The reason that the advisory layer matters becomes apparent only when one examines what these buyers are not asking about, and here the analysis arrives at its central tension. The entire repatriation thesis rests on the assumption that enterprises can run dense AI workloads on their own infrastructure as effectively as a hyperscaler can. Whether that assumption holds depends almost entirely on a part of the stack that most buyers, by Al Khonaizi’s account, still treat as an afterthought.
The blind spot Al Khonaizi identified is specific and consequential. “Many customers are still not fully considering the role of power and cooling infrastructure in AI performance, especially at high GPU density,” he said, explaining that the focus tends to fall on compute costs while the broader facility efficiency layer is underestimated despite its significant impact on total cost of ownership. As GPU scale increases, he added, these elements become critical to both cost and performance, which is why the company had taken on a particular responsibility in the early conversation. “Our role is to bring this into the conversation early, helping customers evaluate the full stack, not just compute, but the systems that enable it,” he said.

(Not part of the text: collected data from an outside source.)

-- ==== Sys2Proof/Decode.lean ====
section
/-! DEFINITION. The decoder of stimulus words, total, rejecting by name; then the encoder, the opcode map, and the host's
view of the decoder (30_encoding.md rules R71 to R76 and R84). -/

namespace Sys2Proof

/-- The field `cls = [23:21]` (30_encoding.md rule R71). -/
def clsField (w : Stimulus) : BitVec 3 := w.extractLsb' 21 3

/-- The field `z = [20]` (30_encoding.md rule R71). -/
def zField (w : Stimulus) : BitVec 1 := w.extractLsb' 20 1

/-- The field `addr = [19:16]` (30_encoding.md rule R71). -/
def addrField (w : Stimulus) : RegAddr := w.extractLsb' 16 4

/-- The field `data = [15:0]` (30_encoding.md rule R71). -/
def dataField (w : Stimulus) : Word := w.extractLsb' 0 16

/-- The word `{cls, z, addr, data}` with `z = 0` (30_encoding.md rule R71, format W). -/
def formatW (cls : BitVec 3) (addr : RegAddr) (data : Word) : Stimulus := cls ++ 0#1 ++ addr ++ data

/-- The class code (30_encoding.md rule R72). -/
def classCode : OpClass → BitVec 3
  | .nop => 0b000#3
  | .tick => 0b001#3
  | .kpscan => 0b010#3
  | .idleto => 0b011#3
  | .hostrd => 0b100#3
  | .hostwr => 0b101#3
  | .reset => 0b111#3

/-- The class a code names; 110 names none (30_encoding.md rule R72). -/
def classOf (c : BitVec 3) : Option OpClass :=
  if c = 0b000#3 then some .nop
  else if c = 0b001#3 then some .tick
  else if c = 0b010#3 then some .kpscan
  else if c = 0b011#3 then some .idleto
  else if c = 0b100#3 then some .hostrd
  else if c = 0b101#3 then some .hostwr
  else if c = 0b111#3 then some .reset
  else none

/-- The slot index `addr[2:0]` of the visible-buffer window (30_encoding.md rule R74). -/
def vbIndex (addr : RegAddr) : Nat := (addr.extractLsb' 0 3).toNat

/-- The free bits `addr[1:0]` of the reserved block (30_encoding.md rule R74). -/
def rsvdIndex (addr : RegAddr) : Nat := (addr.extractLsb' 0 2).toNat

/-- The address of index `idx` in the visible-buffer window, `addr[3] = 0` (30_encoding.md rule R74). -/
def vbAddr (idx : Nat) : RegAddr := 0#1 ++ BitVec.ofNat 3 idx

/-- The address of index `lo` in the reserved block, `addr[3:2] = 11` (30_encoding.md rule R74). -/
def rsvdAddr (lo : Nat) : RegAddr := 0b11#2 ++ BitVec.ofNat 2 lo

/-- The read that `addr` selects (30_encoding.md rule R74). -/
def readOp (addr : RegAddr) : Instr :=
  if addr.getLsbD 3 = false then .rdVb (vbIndex addr)
  else if addr = 0b1000#4 then .rdCursor
  else if addr = 0b1001#4 then .rdCchar
  else if addr = 0b1010#4 then .rdBtn
  else if addr = 0b1011#4 then .rdHd
  else .rdRsvd (rsvdIndex addr)

/-- The write that `addr` selects (30_encoding.md rule R74). -/
def writeOp (addr : RegAddr) (data : Word) : Instr :=
  if addr.getLsbD 3 = false then .wrVb (vbIndex addr) data
  else if addr = 0b1000#4 then .wrCursor data
  else if addr = 0b1001#4 then .wrCchar data
  else if addr = 0b1010#4 then .ackBtn data
  else if addr = 0b1011#4 then .clrHd data
  else .wrRsvd (rsvdIndex addr) data

/-- A word of a class that takes no address and no data (30_encoding.md rules R71 and R75). -/
def bareOp (i : Instr) (addr : RegAddr) (data : Word) : Except InvalidWord Instr :=
  if addr ≠ 0#4 then .error .addrNotZero
  else if data ≠ 0#16 then .error .dataNotZero
  else .ok i

/-- A word of class KPSCAN: no address, `data` is the sample map (30_encoding.md rule R75). -/
def scanOp (addr : RegAddr) (data : Word) : Except InvalidWord Instr :=
  if addr ≠ 0#4 then .error .addrNotZero else .ok (.kpscan data)

/-- A word of class HOSTRD: `data` must be 0 (30_encoding.md rule R75). -/
def hostReadOp (addr : RegAddr) (data : Word) : Except InvalidWord Instr :=
  if data ≠ 0#16 then .error .dataNotZero else .ok (readOp addr)

/-- The operation of a class with the given address and data (30_encoding.md rules R74 to R76). -/
def decodeClass (c : OpClass) (addr : RegAddr) (data : Word) : Except InvalidWord Instr :=
  match c with
  | .nop => bareOp .nop addr data
  | .tick => bareOp .tick addr data
  | .kpscan => scanOp addr data
  | .idleto => bareOp .idleto addr data
  | .hostrd => hostReadOp addr data
  | .hostwr => .ok (writeOp addr data)
  | .reset => bareOp .reset addr data

/-- The decoder of 30_encoding.md rule R76: total, every word either spells one operation or is refused by name. A word
refused for several reasons is refused by the first in the rule's order (DESIGN CHOICE, log 12). -/
def decode (w : Stimulus) : Except InvalidWord Instr :=
  match classOf (clsField w) with
  | none => .error .unassignedClass
  | some c => if zField w ≠ 0#1 then .error .zBitSet else decodeClass c (addrField w) (dataField w)

/-- The class, address and data of an operation's word (30_encoding.md rule R84). -/
def encodeFields : Instr → OpClass × RegAddr × Word
  | .nop => (.nop, 0#4, 0#16)
  | .tick => (.tick, 0#4, 0#16)
  | .kpscan m => (.kpscan, 0#4, m)
  | .idleto => (.idleto, 0#4, 0#16)
  | .rdVb idx => (.hostrd, vbAddr idx, 0#16)
  | .rdCursor => (.hostrd, 0b1000#4, 0#16)
  | .rdCchar => (.hostrd, 0b1001#4, 0#16)
  | .rdBtn => (.hostrd, 0b1010#4, 0#16)
  | .rdHd => (.hostrd, 0b1011#4, 0#16)
  | .rdRsvd lo => (.hostrd, rsvdAddr lo, 0#16)
  | .wrVb idx d => (.hostwr, vbAddr idx, d)
  | .wrCursor d => (.hostwr, 0b1000#4, d)
  | .wrCchar d => (.hostwr, 0b1001#4, d)
  | .ackBtn d => (.hostwr, 0b1010#4, d)
  | .clrHd d => (.hostwr, 0b1011#4, d)
  | .wrRsvd lo d => (.hostwr, rsvdAddr lo, d)
  | .reset => (.reset, 0#4, 0#16)

/-- The stimulus word of an operation (30_encoding.md rules R71 and R84). -/
def encode (i : Instr) : Stimulus :=
  formatW (classCode (encodeFields i).1) (encodeFields i).2.1 (encodeFields i).2.2

/-- A row of the opcode map: a word `w` selects it iff `w AND mask = pattern` (30_encoding.md rule R84). -/
structure OpcodeRow where
  mnemonic : String
  pattern : Stimulus
  mask : Stimulus
  deriving DecidableEq, Repr

/-- The opcode map as the spec prints it (30_encoding.md rule R84); the decoder above is written from the fields instead,
and the two must agree. -/
def opcodeMap : List OpcodeRow :=
  [ ⟨"NOP", 0x000000, 0xFFFFFF⟩,
    ⟨"TICK", 0x200000, 0xFFFFFF⟩,
    ⟨"KPSCAN", 0x400000, 0xFF0000⟩,
    ⟨"IDLETO", 0x600000, 0xFFFFFF⟩,
    ⟨"RD.VB", 0x800000, 0xF8FFFF⟩,
    ⟨"RD.CURSOR", 0x880000, 0xFFFFFF⟩,
    ⟨"RD.CCHAR", 0x890000, 0xFFFFFF⟩,
    ⟨"RD.BTN", 0x8A0000, 0xFFFFFF⟩,
    ⟨"RD.HD", 0x8B0000, 0xFFFFFF⟩,
    ⟨"RD.RSVD", 0x8C0000, 0xFCFFFF⟩,
    ⟨"WR.VB", 0xA00000, 0xF80000⟩,
    ⟨"WR.CURSOR", 0xA80000, 0xFF0000⟩,
    ⟨"WR.CCHAR", 0xA90000, 0xFF0000⟩,
    ⟨"ACK.BTN", 0xAA0000, 0xFF0000⟩,
    ⟨"CLR.HD", 0xAB0000, 0xFF0000⟩,
    ⟨"WR.RSVD", 0xAC0000, 0xFC0000⟩,
    ⟨"RESET", 0xE00000, 0xFFFFFF⟩ ]

/-- Whether a word selects a row (30_encoding.md rule R84). -/
def OpcodeRow.selects (r : OpcodeRow) (w : Stimulus) : Prop := w &&& r.mask = r.pattern

/-- The instruction the decoder reads from the low `nbits` bits of `w`, numbered as spec/opcode_table.json numbers them (bit 0
least significant). A stimulus word is one 24-bit value and is stored in no bytes (30_encoding.md rules R70 and R71), so there
is no byte order to lay out; a value of more than 24 bits is no stimulus word. -/
def decodeTableWord (nbits w : Nat) : Option Instr :=
  if w % 2 ^ nbits < 2 ^ 24 then
    match decode (BitVec.ofNat 24 (w % 2 ^ nbits)) with
    | .ok i => some i
    | .error _ => none
  else none

end Sys2Proof
end

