-- ==== Sys2Proof/Machine/Reset.lean ====
section
/-! DEFINITION. The reset operation, RESET (70_reset_and_hazards.md). -/

namespace Sys2Proof.Machine

/-- RESET (70_reset_and_hazards.md rule R190): every register and every output pin to its reset value, one event on the trace;
XS and XL are not changed. -/
def execReset (s : State) : Host.Outcome State Fault Refusal := .next (trace .pinsReset (resetRegisters s))

end Sys2Proof.Machine
end

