-- ==== Sys2Proof/Certificates/Slice0/Obligations.lean ====
section
/-! DEFINITION. The statements for the provers. Each docstring names the rule of spec/ it formalises. -/

open Sys2Proof Sys2Proof.Machine

/-! ## Encoding -/

/-- Words of 95_test_vectors.md section 2.5, written out from their fields, decode as listed there. -/
def Obligations.SampleWordsDecode : Prop :=
  decode 0b001_0_0000_0000000000000000#24 = .ok .tick ∧
  decode 0b010_0_0000_1111111111111111#24 = .ok (.kpscan 0xFFFF#16) ∧
  decode 0b011_0_0000_0000000000000000#24 = .ok .idleto ∧
  decode 0b100_0_0111_0000000000000000#24 = .ok (.rdVb 7) ∧
  decode 0b100_0_1110_0000000000000000#24 = .ok (.rdRsvd 2) ∧
  decode 0b101_0_1111_1111111111111111#24 = .ok (.wrRsvd 3 0xFFFF#16) ∧
  decode 0b111_0_0000_0000000000000000#24 = .ok .reset ∧
  decode 0b000_0_0000_0000000000000000#24 = .ok .nop ∧
  decode 0b001_0_0001_0000000000000000#24 = .error .addrNotZero ∧
  decode 0b001_0_0000_0000000000000001#24 = .error .dataNotZero ∧
  decode 0b101_1_0000_0000000000000000#24 = .error .zBitSet ∧
  decode 0b110_0_0001_0010001101000101#24 = .error .unassignedClass

/-- Every operation whose operands fit its fields is decoded from its own word (30_encoding.md sections 1 and 2). -/
def Obligations.DecodeOfEncode : Prop :=
  ∀ i : Instr, i.WellFormed → decode (encode i) = .ok i

/-- Every accepted word is the word of the operation it spells: no word has two meanings and no operation two words
(30_encoding.md sections 1 and 2). -/
def Obligations.EncodeOfDecode : Prop :=
  ∀ (w : Stimulus) (i : Instr), decode w = .ok i → i.WellFormed ∧ encode i = w

/-- 30_encoding.md rule R76: the words that spell no operation are exactly those the rule lists; every other word selects
exactly one row of the opcode map; a word that spells none is refused; the reserved register addresses select operations that
read 0 and write nothing. -/
def Obligations.RefusedWordsAreExactlyTheInvalidOnes : Prop :=
  (∀ w : Stimulus,
    (∃ r, decode w = .error r) ↔
      (w.extractLsb' 21 3 = 0b110#3 ∨ w.extractLsb' 20 1 = 1#1 ∨
        (w.extractLsb' 16 4 ≠ 0#4 ∧ w.extractLsb' 21 3 ∈ [0b000#3, 0b001#3, 0b010#3, 0b011#3, 0b111#3]) ∨
        (w.extractLsb' 0 16 ≠ 0#16 ∧ w.extractLsb' 21 3 ∈ [0b000#3, 0b001#3, 0b011#3, 0b100#3, 0b111#3]))) ∧
  (∀ (w : Stimulus) (i : Instr), decode w = .ok i → ∃ r ∈ opcodeMap, r.selects w ∧ ∀ r' ∈ opcodeMap, r'.selects w → r' = r) ∧
  (∀ (w : Stimulus) (r : InvalidWord), decode w = .error r → ∀ r' ∈ opcodeMap, ¬ r'.selects w) ∧
  (∀ (w : Stimulus) (r : InvalidWord) (s : State) (rest : List Stimulus), s.stimuli = w :: rest → decode w = .error r →
    step s = .refused (.noOperation r)) ∧
  (∀ (idx : Nat) (d : Word) (s : State), idx = 6 ∨ idx = 7 →
    decode (0x800000#24 + BitVec.ofNat 24 (idx * 0x10000)) = .ok (.rdVb idx) ∧
    decode (0xA00000#24 + BitVec.ofNat 24 (idx * 0x10000) + d.setWidth 24) = .ok (.wrVb idx d) ∧
    exec (.rdVb idx) s = .next { s with reads := s.reads ++ [0x0000#16] } ∧ exec (.wrVb idx d) s = .next s) ∧
  (∀ (lo : Nat) (d : Word) (s : State), lo < 4 →
    decode (0x8C0000#24 + BitVec.ofNat 24 (lo * 0x10000)) = .ok (.rdRsvd lo) ∧
    decode (0xAC0000#24 + BitVec.ofNat 24 (lo * 0x10000) + d.setWidth 24) = .ok (.wrRsvd lo d) ∧
    exec (.rdRsvd lo) s = .next { s with reads := s.reads ++ [0x0000#16] } ∧ exec (.wrRsvd lo d) s = .next s)

/-- 30_encoding.md rule R84: seventeen disjoint rows; a word selects a row iff it decodes to an operation of the row's
mnemonic; the free fields are the operands. -/
def Obligations.OpcodeMapIsTheDecoder : Prop :=
  opcodeMap.length = 17 ∧
  (∀ r ∈ opcodeMap, ∀ r' ∈ opcodeMap, ∀ w : Stimulus, r.selects w → r'.selects w → r = r') ∧
  (∀ (w : Stimulus), ∀ r ∈ opcodeMap, r.selects w ↔ ∃ i, decode w = .ok i ∧ i.mnemonic = r.mnemonic) ∧
  (∀ m : SampleMap, decode (0x400000#24 + m.setWidth 24) = .ok (.kpscan m)) ∧
  (∀ idx : Nat, idx < 8 → decode (0x800000#24 + BitVec.ofNat 24 (idx * 0x10000)) = .ok (.rdVb idx)) ∧
  (∀ lo : Nat, lo < 4 → decode (0x8C0000#24 + BitVec.ofNat 24 (lo * 0x10000)) = .ok (.rdRsvd lo)) ∧
  (∀ (idx : Nat) (d : Word), idx < 8 →
    decode (0xA00000#24 + BitVec.ofNat 24 (idx * 0x10000) + d.setWidth 24) = .ok (.wrVb idx d)) ∧
  (∀ d : Word, decode (0xA80000#24 + d.setWidth 24) = .ok (.wrCursor d)) ∧
  (∀ d : Word, decode (0xA90000#24 + d.setWidth 24) = .ok (.wrCchar d)) ∧
  (∀ d : Word, decode (0xAA0000#24 + d.setWidth 24) = .ok (.ackBtn d)) ∧
  (∀ d : Word, decode (0xAB0000#24 + d.setWidth 24) = .ok (.clrHd d)) ∧
  (∀ (lo : Nat) (d : Word), lo < 4 →
    decode (0xAC0000#24 + BitVec.ofNat 24 (lo * 0x10000) + d.setWidth 24) = .ok (.wrRsvd lo d))

/-! ## The step -/

/-- When the next pending stimulus word decodes to an operation, the step is that operation on the state without the word
(30_encoding.md section 1: one stimulus word is one operation is one step). That the pending words are a list in State is the
model's choice (log 1). -/
def Obligations.StepRunsTheDecodedOperation : Prop :=
  ∀ (s : State) (w : Stimulus) (rest : List Stimulus) (i : Instr),
    s.stimuli = w :: rest → decode w = .ok i → step s = exec i { s with stimuli := rest }

/-- With no event pending a step changes nothing. The MODEL's choice (log 1): the spec gives a step without an event the
meaning NOP (42_host_port.md section 6) and leaves the schedule to the environment. -/
def Obligations.StepWithoutEventChangesNothing : Prop :=
  ∀ s : State, s.stimuli = [] → step s = .next s

/-- 60_exceptions.md rule R170: every operation is defined for every state and every operand value and always completes, and
no step ends in a fault. -/
def Obligations.EveryOperationCompletes : Prop :=
  (∀ (i : Instr) (s : State), ∃ t, exec i s = .next t) ∧ (∀ (s : State) (f : Fault), step s ≠ .fault f)

/-- A step takes back nothing of the two records and consumes at most the next event. The pin trace is a list that events are
appended to (10_state.md sections 5 and 7). That the words read are a list too, which only grows and which RESET does not erase, is
the MODEL's choice (log 11), and so is the list of pending events (log 1). -/
def Obligations.StepOnlyExtendsObservations : Prop :=
  ∀ s t : State, step s = .next t →
    s.pinTrace <+: t.pinTrace ∧ s.reads <+: t.reads ∧ t.stimuli = s.stimuli.tail

/-! ## Invariants -/

/-- Every step keeps what 10_state.md section 8 says of reachable states. -/
def Obligations.StepKeepsStateInv : Prop :=
  ∀ s t : State, StateInv s → step s = .next t → StateInv t

/-- The state after reset satisfies it. -/
def Obligations.ResetSatisfiesStateInv : Prop := StateInv State.reset

/-- It holds in every state reachable from reset, whatever events occur and in whatever order (10_state.md section 8, which the
spec marks as its own derivation). -/
def Obligations.ReachableStatesSatisfyStateInv : Prop :=
  ∀ (ws : List Stimulus) (n : Nat) (t : State),
    Host.Core.run Sys2Proof.core n { State.reset with stimuli := ws } = .next t →
      t.activeSlot.val ≤ 5 ∧ t.hd.toNat ≤ 12499 ∧ t.btn.toNat ≤ 8 ∧ AtMostOneLow t.pins.digN ∧
        (∀ i : Slot, t.pins.digN.getLsbD i.val = false → i = t.activeSlot) ∧
        t.pins.serSck = false ∧ t.pins.serLck = false

/-- Every step keeps the pins and the display chain equal to what the pin trace makes of the levels before it: no operation
moves a pin without an event (10_state.md section 5). -/
def Obligations.StepKeepsTraceExplainsPins : Prop :=
  ∀ (p : Pins) (c : Chain) (s t : State), TraceExplains p c s → step s = .next t → TraceExplains p c t
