-- ==== Sys2Proof/Tests/Slice0.lean ====
section
/-! SUPPORT. Tests: ill-formed operations, words written out bit by bit from the encoding, one-step vectors of
95_test_vectors.md (the vector's id is named), and a witness for the hypotheses of each statement that has any. -/

set_option maxRecDepth 8000

namespace Sys2Proof.Tests

open Sys2Proof.Machine

/-! ## Well-formedness -/

theorem test_ill_formed_rdVb : ¬ (Instr.rdVb 8).WellFormed := by decide
theorem test_ill_formed_wrVb : ¬ (Instr.wrVb 8 0#16).WellFormed := by decide
theorem test_ill_formed_rdRsvd : ¬ (Instr.rdRsvd 4).WellFormed := by decide
theorem test_ill_formed_wrRsvd : ¬ (Instr.wrRsvd 4 0#16).WellFormed := by decide

/-! ## Decoding: words written as `cls z addr data` from 30_encoding.md rules R71, R72, R74 -/

theorem test_decode_nop : decode 0b000_0_0000_0000000000000000#24 = .ok .nop := by decide
theorem test_decode_tick : decode 0b001_0_0000_0000000000000000#24 = .ok .tick := by decide
theorem test_decode_kpscan : decode 0b010_0_0000_0010010000000000#24 = .ok (.kpscan 0x2400#16) := by decide
theorem test_decode_idleto : decode 0b011_0_0000_0000000000000000#24 = .ok .idleto := by decide
theorem test_decode_rdVb : decode 0b100_0_0101_0000000000000000#24 = .ok (.rdVb 5) := by decide
theorem test_decode_rdVb_reserved : decode 0b100_0_0111_0000000000000000#24 = .ok (.rdVb 7) := by decide
theorem test_decode_rdCursor : decode 0b100_0_1000_0000000000000000#24 = .ok .rdCursor := by decide
theorem test_decode_rdCchar : decode 0b100_0_1001_0000000000000000#24 = .ok .rdCchar := by decide
theorem test_decode_rdBtn : decode 0b100_0_1010_0000000000000000#24 = .ok .rdBtn := by decide
theorem test_decode_rdHd : decode 0b100_0_1011_0000000000000000#24 = .ok .rdHd := by decide
theorem test_decode_rdRsvd : decode 0b100_0_1101_0000000000000000#24 = .ok (.rdRsvd 1) := by decide
theorem test_decode_wrVb : decode 0b101_0_0011_0001001000110100#24 = .ok (.wrVb 3 0x1234#16) := by decide
theorem test_decode_wrCursor : decode 0b101_0_1000_0000000000001010#24 = .ok (.wrCursor 0x000A#16) := by decide
theorem test_decode_wrCchar : decode 0b101_0_1001_0000000101000001#24 = .ok (.wrCchar 0x0141#16) := by decide
theorem test_decode_ackBtn : decode 0b101_0_1010_0000000000000110#24 = .ok (.ackBtn 0x0006#16) := by decide
theorem test_decode_clrHd : decode 0b101_0_1011_0000000100100011#24 = .ok (.clrHd 0x0123#16) := by decide
theorem test_decode_wrRsvd : decode 0b101_0_1110_1000000000000001#24 = .ok (.wrRsvd 2 0x8001#16) := by decide
theorem test_decode_reset : decode 0b111_0_0000_0000000000000000#24 = .ok .reset := by decide

/-- The refused words of vectors E2 to E18. -/
theorem test_decode_refused :
    (decode 0x210000#24 = .error .addrNotZero ∧ decode 0x200001#24 = .error .dataNotZero ∧
      decode 0x300000#24 = .error .zBitSet ∧ decode 0x410000#24 = .error .addrNotZero ∧
      decode 0x800001#24 = .error .dataNotZero ∧ decode 0xB00000#24 = .error .zBitSet) ∧
    (decode 0xC00000#24 = .error .unassignedClass ∧ decode 0xC12345#24 = .error .unassignedClass ∧
      decode 0xDFFFFF#24 = .error .unassignedClass) ∧
    (decode 0xE00001#24 = .error .dataNotZero ∧ decode 0xE10000#24 = .error .addrNotZero ∧
      decode 0xF00000#24 = .error .zBitSet ∧ decode 0x000001#24 = .error .dataNotZero ∧
      decode 0x100000#24 = .error .zBitSet ∧ decode 0x600100#24 = .error .dataNotZero) := by decide

/-- The host's numbering: bit 0 is the least significant; a 25-bit value is no stimulus word. -/
theorem test_decodeTableWord :
    decodeTableWord 24 0xA31234 = some (.wrVb 3 0x1234#16) ∧ decodeTableWord 24 0x210000 = none ∧
      decodeTableWord 32 0x1200000 = none := by decide

/-! ## One step -/

/-- The next state of an outcome. -/
def out : Host.Outcome State Fault Refusal → Option State
  | .next t => some t
  | .fault _ => none
  | .refused _ => none

/-- The reset state beside a display chain that holds the values of vector T7. -/
def boot : State := { State.reset with chain := { xs := 0xFFFF#16, xl := 0x1234#16 } }

/-- A refresh step on `boot` with another slot, cursor and buffer. -/
def ticked (slot : Slot) (cursor : BitVec 3) (vb : Vector CharCode 6) : Option State :=
  out (exec .tick { boot with activeSlot := slot, cursor := cursor, vb := vb })

/-- The buffer "ABCDEF". -/
def letters : Vector CharCode 6 := #v[0x41#8, 0x42#8, 0x43#8, 0x44#8, 0x45#8, 0x46#8]

/-- T1: from reset, 35 events, slot 1, line 1 low, an unlit pattern latched. -/
theorem test_tick_from_reset :
    (out (exec .tick boot)).map (fun t => (t.activeSlot.val, t.sr, t.pins.digN, t.chain.xl, (t.pinTrace.drop 1).length)) =
      some (1, 0x0000#16, 0b111101#6, 0x0000#16, 35) := by decide

/-- T2, T3, T4: the wrap, the cursor slot, and the slot after it. -/
theorem test_tick_selects_the_character :
    (ticked 5 6#3 letters).map (fun t => (t.activeSlot.val, t.sr)) = some (0, Config.segTable 0x41#8) ∧
    (ticked 1 2#3 letters).map (fun t => (t.activeSlot.val, t.sr)) = some (2, Config.segTable 0x5F#8) ∧
    (ticked 2 2#3 letters).map (fun t => (t.activeSlot.val, t.sr)) = some (3, Config.segTable 0x44#8) := ⟨rfl, rfl, rfl⟩
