/-- `SETL` has no precondition (R106) and no failure: it drives its line, and `SEQ` advances. -/
theorem exec_setl (line : Line) (level : Level) (s : State) :
    exec (.setl line level) s = .next (s.drive line level).advance :=
  exec_instr (.setl line level) s

/-- Driving `RST` writes `RST_L` and appends the event, whatever the line's level was. -/
theorem State.drive_rst (s : State) (level : Level) :
    s.drive .rst level = { s with rstL := level, trace := s.trace ++ [.L .rst level] } := rfl

/-- Driving `DC` writes `DC_L` and appends the event, whatever the line's level was. -/
theorem State.drive_dc (s : State) (level : Level) :
    s.drive .dc level = { s with dcL := level, trace := s.trace ++ [.L .dc level] } := rfl

/-- Driving `CS` writes `CS_L` and appends the event, whatever the line's level was. -/
theorem State.drive_cs (s : State) (level : Level) :
    s.drive .cs level = { s with csL := level, trace := s.trace ++ [.L .cs level] } := rfl

/-- Settles O17: the effect of `SETL` with the driven state of each of the three lines written out. -/
theorem setlDrivesItsLine : Obligations.SetlDrivesItsLine := by
  intro s level
  refine ⟨?rst, ?dc, ?cs⟩
  case rst => rw [exec_setl, State.drive_rst, State.advance]
  case dc => rw [exec_setl, State.drive_dc, State.advance]
  case cs => rw [exec_setl, State.drive_cs, State.advance]

end Sys2Proof.Machine
end

section
/-! The noninterference of the red plane (44_frame_transfer.md R192): replacing `FB_RED` and the record of the host's reads commutes
with everything the engine does. -/

namespace Sys2Proof.Machine
open Sys2Proof

/-- The state with `FB_RED` and the record of the host's reads replaced. -/
def State.withRed (s : State) (red : Memory) (reads : List HostRead) : State := { s with fbRed := red, hostReads := reads }

/-- An outcome with its next state changed by `f`, and a stop as it is. -/
def Out.mapNext (f : State → State) : Out → Out
  | .next s => .next (f s)
  | .fault r => .fault r
  | .refused r => .refused r

/-- What the step answers that has fetched this. -/
def Fetched.run : Fetched → Out
  | .instr i s => exec i s
  | .done o => o

/-- A step is what it has fetched, run. -/
theorem step_eq_run (s : State) : step s = (fetch s).run := by
  unfold step; cases fetch s <;> rfl

/-- The engine's turn: its fetch, with the turn taken. -/
theorem step_of_engineTurn {s : State} (hw : s.cfg.wf = true) (he : s.engineTurn) :
    step s = (fetchEngine s.turnTaken).run := by
  rw [step_eq_run, fetch, if_pos hw]
  obtain hs | ⟨rest, hs⟩ := he
  · simp only [hs]; rw [turnTaken_of_empty hs]
  · simp only [hs]

/-- The host's turn: its action, with the turn taken. -/
theorem step_of_host {s : State} {act : HostAct} {rest : List Turn} (hw : s.cfg.wf = true) (hs : s.sched = .host act :: rest) :
    step s = (fetchHost act s.turnTaken).run := by
  rw [step_eq_run, fetch, if_pos hw]
  simp only [hs]

/-- A host write of a plane answers a next state inside the plane and nowhere else. -/
theorem fetchHost_writePlane_run_iff {s t : State} {p : Plane} {a : Nat} {v : Byte} :
    (fetchHost (.writePlane p a v) s).run = .next t ↔ a < s.cfg.n ∧ t = s.hostWrite p a v := by
  by_cases ha : a < s.cfg.n <;> simp [fetchHost, Fetched.run, ha, eq_comm]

The external data emphatically validates that warning. The International Energy Agency’s 2025 Energy and AI report found that global data centre electricity consumption reached 415 terawatt-hours in 2024, roughly 1.5% of total global electricity use, and projected that figure to more than double to around 945 terawatt-hours by 2030, slightly more than Japan’s entire annual electricity consumption today, with AI as the most important driver.
The IEA’s subsequent analysis recorded that electricity demand from data centres rose 17% in 2025 alone, with AI-focused facilities climbing faster still, well outpacing the 3% growth in global electricity demand overall. Crucially for any enterprise contemplating its own build, the IEA noted that the share of cooling systems in total data centre consumption ranges from about 7% in efficient hyperscale facilities to over 30% in less efficient enterprise data centres, a spread that quantifies precisely the penalty an unprepared operator pays for underestimating the physical layer.
That figure is the quiet heart of the whole movement. An enterprise repatriating workloads to reclaim cost predictability and sovereignty can surrender both if its facility runs cooling at four times the overhead of the hyperscaler it left. The desert climate of the Gulf sharpens that risk rather than softening it, which is why market analysis of the Saudi data centre sector has flagged water-frugal and hybrid cooling design as a genuine competitive differentiator rather than a technical footnote.
The unbundling of the hyperscalers, in other words, does not free enterprises from the hyperscalers’ hardest problem. It hands that problem to them. The organisations that recognise this early, and treat power and cooling as a first-order architectural decision rather than a procurement detail settled after the GPUs are chosen, are the ones for whom the economics of independence will actually hold. Al Khonaizi’s wager and Submer’s roadmap is that the rest will learn it the expensive way.